### Material to process

/-! ### Tick -/
@[simp] theorem freshSlate_core (s : State) (i : BootInputs) : (freshSlate s i).pending = s.pending ∧ (freshSlate s i).now = s.now ∧ (freshSlate s i).tck.mode = s.tck.mode ∧ (freshSlate s i).slt.mem = s.slt.mem := by
  simp only [freshSlate]; (repeat' (first | split | apply And.intro | refine foldl_pending_of (fun _ _ => ?_) ?_ | refine foldl_now_of (fun _ _ => ?_) ?_ | refine foldl_mode_of (fun _ _ => ?_) ?_ | refine foldl_mem_of (fun _ _ => ?_) ?_)) <;> simp
@[simp] theorem noteSlots_core (s : State) (i : BootInputs) : (noteSlots s i).pending = s.pending ∧ (noteSlots s i).now = s.now ∧ (noteSlots s i).tck.mode = s.tck.mode ∧ (noteSlots s i).slt.mem = s.slt.mem := by
  simp [noteSlots]
@[simp] theorem raised_core (s : State) (m : Nat) : (raised s m).pending = s.pending ∧ (raised s m).now = s.now ∧ (raised s m).tck.mode = s.tck.mode ∧ (raised s m).slt.mem = s.slt.mem := by
  simp [raised]
@[simp] theorem deadlineKept_core (s : State) : (deadlineKept s).pending = s.pending ∧ (deadlineKept s).now = s.now ∧ (deadlineKept s).tck.mode = s.tck.mode ∧ (deadlineKept s).slt.mem = s.slt.mem := by
  simp only [deadlineKept]; (repeat' split) <;> simp
@[simp] theorem overrun_core (s : State) : (overrun s).pending = s.pending ∧ (overrun s).now = s.now ∧ (overrun s).tck.mode = s.tck.mode ∧ (overrun s).slt.mem = s.slt.mem := by
  simp [overrun]
@[simp] theorem switchoverDeadline_core (s : State) : (switchoverDeadline s).pending = s.pending ∧ (switchoverDeadline s).now = s.now ∧ (switchoverDeadline s).tck.mode = s.tck.mode ∧ (switchoverDeadline s).slt.mem = s.slt.mem := by
  simp only [switchoverDeadline]; (repeat' split) <;> simp
@[simp] theorem deadline_core (s : State) : (deadline s).pending = s.pending ∧ (deadline s).now = s.now ∧ (deadline s).tck.mode = s.tck.mode ∧ (deadline s).slt.mem = s.slt.mem := by
  simp only [deadline]; (repeat' split) <;> simp
@[simp] theorem throttleTick_core (s : State) : (throttleTick s).pending = s.pending ∧ (throttleTick s).now = s.now ∧ (throttleTick s).tck.mode = s.tck.mode ∧ (throttleTick s).slt.mem = s.slt.mem := by
  simp [throttleTick]
@[simp] theorem cutSignals_core (s : State) : (cutSignals s).pending = s.pending ∧ (cutSignals s).now = s.now ∧ (cutSignals s).tck.mode = s.tck.mode ∧ (cutSignals s).slt.mem = s.slt.mem := by
  unfold cutSignals; generalize List.range 48 = l; refine ⟨foldl_pending_of (fun _ _ => ?_) rfl, foldl_now_of (fun _ _ => ?_) rfl, foldl_mode_of (fun _ _ => ?_) rfl, foldl_mem_of (fun _ _ => ?_) rfl⟩ <;> split <;> simp
@[simp] theorem closeTick_core (s : State) : (closeTick s).pending = s.pending ∧ (closeTick s).now = s.now ∧ (closeTick s).tck.mode = s.tck.mode ∧ (closeTick s).slt.mem = s.slt.mem := by
  simp only [closeTick]; (repeat' split) <;> simp
@[simp] theorem openTick_core (s : State) (m : Nat) : (openTick s m).pending = s.pending ∧ (openTick s m).now = s.now ∧ (openTick s m).tck.mode = s.tck.mode ∧ (openTick s m).slt.mem = s.slt.mem := by
  simp [openTick]
@[simp] theorem claimEdge_core (s : State) (c : EdgeCause) : (claimEdge s c).pending = s.pending ∧ (claimEdge s c).now = s.now ∧ (claimEdge s c).tck.mode = s.tck.mode ∧ (claimEdge s c).slt.mem = s.slt.mem := by
  simp only [claimEdge]; (repeat' split) <;> simp
@[simp] theorem leaveShadow_core (s : State) : (leaveShadow s).pending = s.pending ∧ (leaveShadow s).now = s.now ∧ (leaveShadow s).tck.mode = s.tck.mode ∧ (leaveShadow s).slt.mem = s.slt.mem := by
  simp only [leaveShadow]; (repeat' split) <;> simp
@[simp] theorem causeEffects_core (s : State) (m : Nat) (c : EdgeCause) : (causeEffects s m c).pending = s.pending ∧ (causeEffects s m c).now = s.now ∧ (causeEffects s m c).tck.mode = s.tck.mode ∧ (causeEffects s m c).slt.mem = s.slt.mem := by
  simp only [causeEffects]; (repeat' split) <;> simp
@[simp] theorem shadowFresh_core (s : State) : (shadowFresh s).pending = s.pending ∧ (shadowFresh s).now = s.now ∧ (shadowFresh s).tck.mode = s.tck.mode ∧ (shadowFresh s).slt.mem = s.slt.mem := by
  simp [shadowFresh]
@[simp] theorem enterMode_core (s : State) (m : Nat) (c : EdgeCause) : (enterMode s m c).pending = s.pending ∧ (enterMode s m c).now = s.now ∧ (enterMode s m c).slt.mem = s.slt.mem := by
  simp only [enterMode]; (repeat' split) <;> simp
@[simp] theorem launchEdge_core (s : State) (m : Nat) (old : Mode) : (launchEdge s m old).pending = s.pending ∧ (launchEdge s m old).now = s.now ∧ (launchEdge s m old).tck.mode = s.tck.mode := by
  simp only [launchEdge]; (repeat' split) <;> simp
@[simp] theorem registerEdge_core (b s : State) : (registerEdge b s).pending = s.pending ∧ (registerEdge b s).now = s.now ∧ (registerEdge b s).tck.mode = s.tck.mode ∧ (registerEdge b s).slt.mem = s.slt.mem := by
  unfold registerEdge; split <;> simp
@[simp] theorem applyEdge_core (s : State) (m : Nat) : (applyEdge s m).pending = s.pending ∧ (applyEdge s m).now = s.now ∧ (applyEdge s m).tck.mode = s.tck.mode ∧ (applyEdge s m).slt.mem = s.slt.mem := by
  unfold applyEdge
  extract_lets s1 nt s2 s3
  have h1 : s1.pending = s.pending ∧ s1.now = s.now ∧ s1.tck.mode = s.tck.mode ∧ s1.slt.mem = s.slt.mem := by simp only [s1]; split <;> simp
  clear_value s1
  have h2 : s2.pending = s.pending ∧ s2.now = s.now ∧ s2.tck.mode = s.tck.mode ∧ s2.slt.mem = s.slt.mem := by simp [s2, h1]
  clear_value s2
  have h3 : s3.pending = s.pending ∧ s3.now = s.now ∧ s3.tck.mode = s.tck.mode ∧ s3.slt.mem = s.slt.mem := by simp [s3, h2]
  clear_value s3
  simp [h3]
@[simp] theorem answerTrans_core (s : State) (m : Nat) (c : EdgeCause) : (answerTrans s m c).pending = s.pending ∧ (answerTrans s m c).now = s.now ∧ (answerTrans s m c).tck.mode = s.tck.mode ∧ (answerTrans s m c).slt.mem = s.slt.mem := by
  simp only [answerTrans]; (repeat' split) <;> simp
@[simp] theorem answerSwitchover_core (s : State) (m : Nat) (c : EdgeCause) : (answerSwitchover s m c).pending = s.pending ∧ (answerSwitchover s m c).now = s.now ∧ (answerSwitchover s m c).tck.mode = s.tck.mode ∧ (answerSwitchover s m c).slt.mem = s.slt.mem := by
  simp only [answerSwitchover]; (repeat' split) <;> simp
@[simp] theorem answerStep_core (s : State) (m : Nat) : (answerStep s m).pending = s.pending ∧ (answerStep s m).now = s.now ∧ (answerStep s m).tck.mode = s.tck.mode ∧ (answerStep s m).slt.mem = s.slt.mem := by
  simp only [answerStep]; (repeat' split) <;> simp
@[simp] theorem firstRun_core (s : State) (c : EdgeCause) : (firstRun s c).pending = s.pending ∧ (firstRun s c).now = s.now ∧ (firstRun s c).tck.mode = s.tck.mode ∧ (firstRun s c).slt.mem = s.slt.mem := by
  simp only [firstRun]; (repeat' split) <;> simp
@[simp] theorem startTick_core (s : State) (m : Nat) : (startTick s m).pending = s.pending ∧ (startTick s m).now = s.now ∧ (startTick s m).tck.mode = s.tck.mode ∧ (startTick s m).slt.mem = s.slt.mem := by
  simp only [startTick]; (repeat' split) <;> simp
@[simp] theorem edgeVector_core (s : State) (p : Port) : (edgeVector s p).pending = s.pending ∧ (edgeVector s p).now = s.now ∧ (edgeVector s p).tck.mode = s.tck.mode ∧ (edgeVector s p).slt.mem = s.slt.mem := by
  simp only [edgeVector]; (repeat' split) <;> simp
@[simp] theorem sealEdge_core (s : State) (m : Nat) : (sealEdge s m).pending = s.pending ∧ (sealEdge s m).now = s.now ∧ (sealEdge s m).tck.mode = s.tck.mode ∧ (sealEdge s m).slt.mem = s.slt.mem := by
  simp [sealEdge]
@[simp] theorem laterEdge_core (s : State) (m : Nat) : (laterEdge s m).pending = s.pending ∧ (laterEdge s m).now = s.now := by
  unfold laterEdge
  extract_lets x0 t0 s1 old c s2 x2 x3 x4 s3 s4 s5
  have h1 : s1.pending = s.pending ∧ s1.now = s.now := by simp [s1, x0]
  clear_value s1 old c
  have h2 : s2.pending = s.pending ∧ s2.now = s.now := by simp [s2, h1]
  clear_value s2
  have h3 : s3.pending = s.pending ∧ s3.now = s.now := by simp [s3, x3, h2]
  clear_value s3
  have h4 : s4.pending = s.pending ∧ s4.now = s.now := by simp [s4, h3]
  clear_value s4
  have h5 : s5.pending = s.pending ∧ s5.now = s.now := by simp [s5, h4]
  clear_value s5
  simp [h5]
@[simp] theorem linksStart_core (s : State) (target : Mode) : (linksStart s target).pending = s.pending ∧ (linksStart s target).now = s.now ∧ (linksStart s target).tck.mode = s.tck.mode ∧ (linksStart s target).slt.mem = s.slt.mem := by
  simp [linksStart]
@[simp] theorem bootBank_core (s : State) (m : Nat) : (bootBank s m).pending = s.pending ∧ (bootBank s m).now = s.now ∧ (bootBank s m).tck.mode = s.tck.mode ∧ (bootBank s m).slt.mem = s.slt.mem := by
  simp only [bootBank]; (repeat' split) <;> simp
@[simp] theorem firstEdge_core (s : State) (target : Mode) (code : Code) (ps : List Nat) : (firstEdge s target code ps).pending = s.pending ∧ (firstEdge s target code ps).now = s.now := by
  unfold firstEdge
  generalize (match target, s.cry.adoptTick with | .shadow, some t => t.toNat + 1 | _, _ => 0) = m0
  extract_lets m x1 s1 s2 s3 s4 s5 x2 s6
  have h1 : s1.pending = s.pending ∧ s1.now = s.now := by simp [s1]
  clear_value s1
  have h2 : s2.pending = s1.pending ∧ s2.now = s1.now := by simp [s2]
  clear_value s2
  have h3 : s3.pending = s2.pending ∧ s3.now = s2.now := by simp [s3]
  clear_value s3
  have h4 : s4.pending = s3.pending ∧ s4.now = s3.now := by simp only [s4]; split <;> simp
  clear_value s4
  have h5 : s5.pending = s4.pending ∧ s5.now = s4.now := by simp only [s5]; split <;> simp
  clear_value s5
  have h6 : s6.pending = s5.pending ∧ s6.now = s5.now := by simp [s6]
  clear_value s6
  simp [h1, h2, h3, h4, h5, h6]
@[simp] theorem tickEdge_core (s : State) : (tickEdge s).pending = s.pending ∧ (tickEdge s).now = s.now := by
  simp only [tickEdge]; (repeat' split) <;> simp
@[simp] theorem pfwRole_core (s : State) : (pfwRole s).pending = s.pending ∧ (pfwRole s).now = s.now ∧ (pfwRole s).tck.mode = s.tck.mode ∧ (pfwRole s).slt.mem = s.slt.mem := by
  simp only [pfwRole]; (repeat' split) <;> simp
@[simp] theorem pfwAssert_core (s : State) : (pfwAssert s).pending = s.pending ∧ (pfwAssert s).now = s.now ∧ (pfwAssert s).tck.mode = s.tck.mode ∧ (pfwAssert s).slt.mem = s.slt.mem := by
  simp only [pfwAssert]; (repeat' split) <;> simp
@[simp] theorem pfwDeassert_core (s : State) : (pfwDeassert s).pending = s.pending ∧ (pfwDeassert s).now = s.now ∧ (pfwDeassert s).tck.mode = s.tck.mode ∧ (pfwDeassert s).slt.mem = s.slt.mem := by
  simp only [pfwDeassert]; (repeat' split) <;> simp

### Instructions to follow
Please give back only the lines between the first line of the entries and the line with "(freshSlate s i).slt.mem = s.slt.mem := by", both ends included, word for word.

### Completed exercise
/-! ### Tick -/
@[simp] theorem freshSlate_core (s : State) (i : BootInputs) : (freshSlate s i).pending = s.pending ∧ (freshSlate s i).now = s.now ∧ (freshSlate s i).tck.mode = s.tck.mode ∧ (freshSlate s i).slt.mem = s.slt.mem := by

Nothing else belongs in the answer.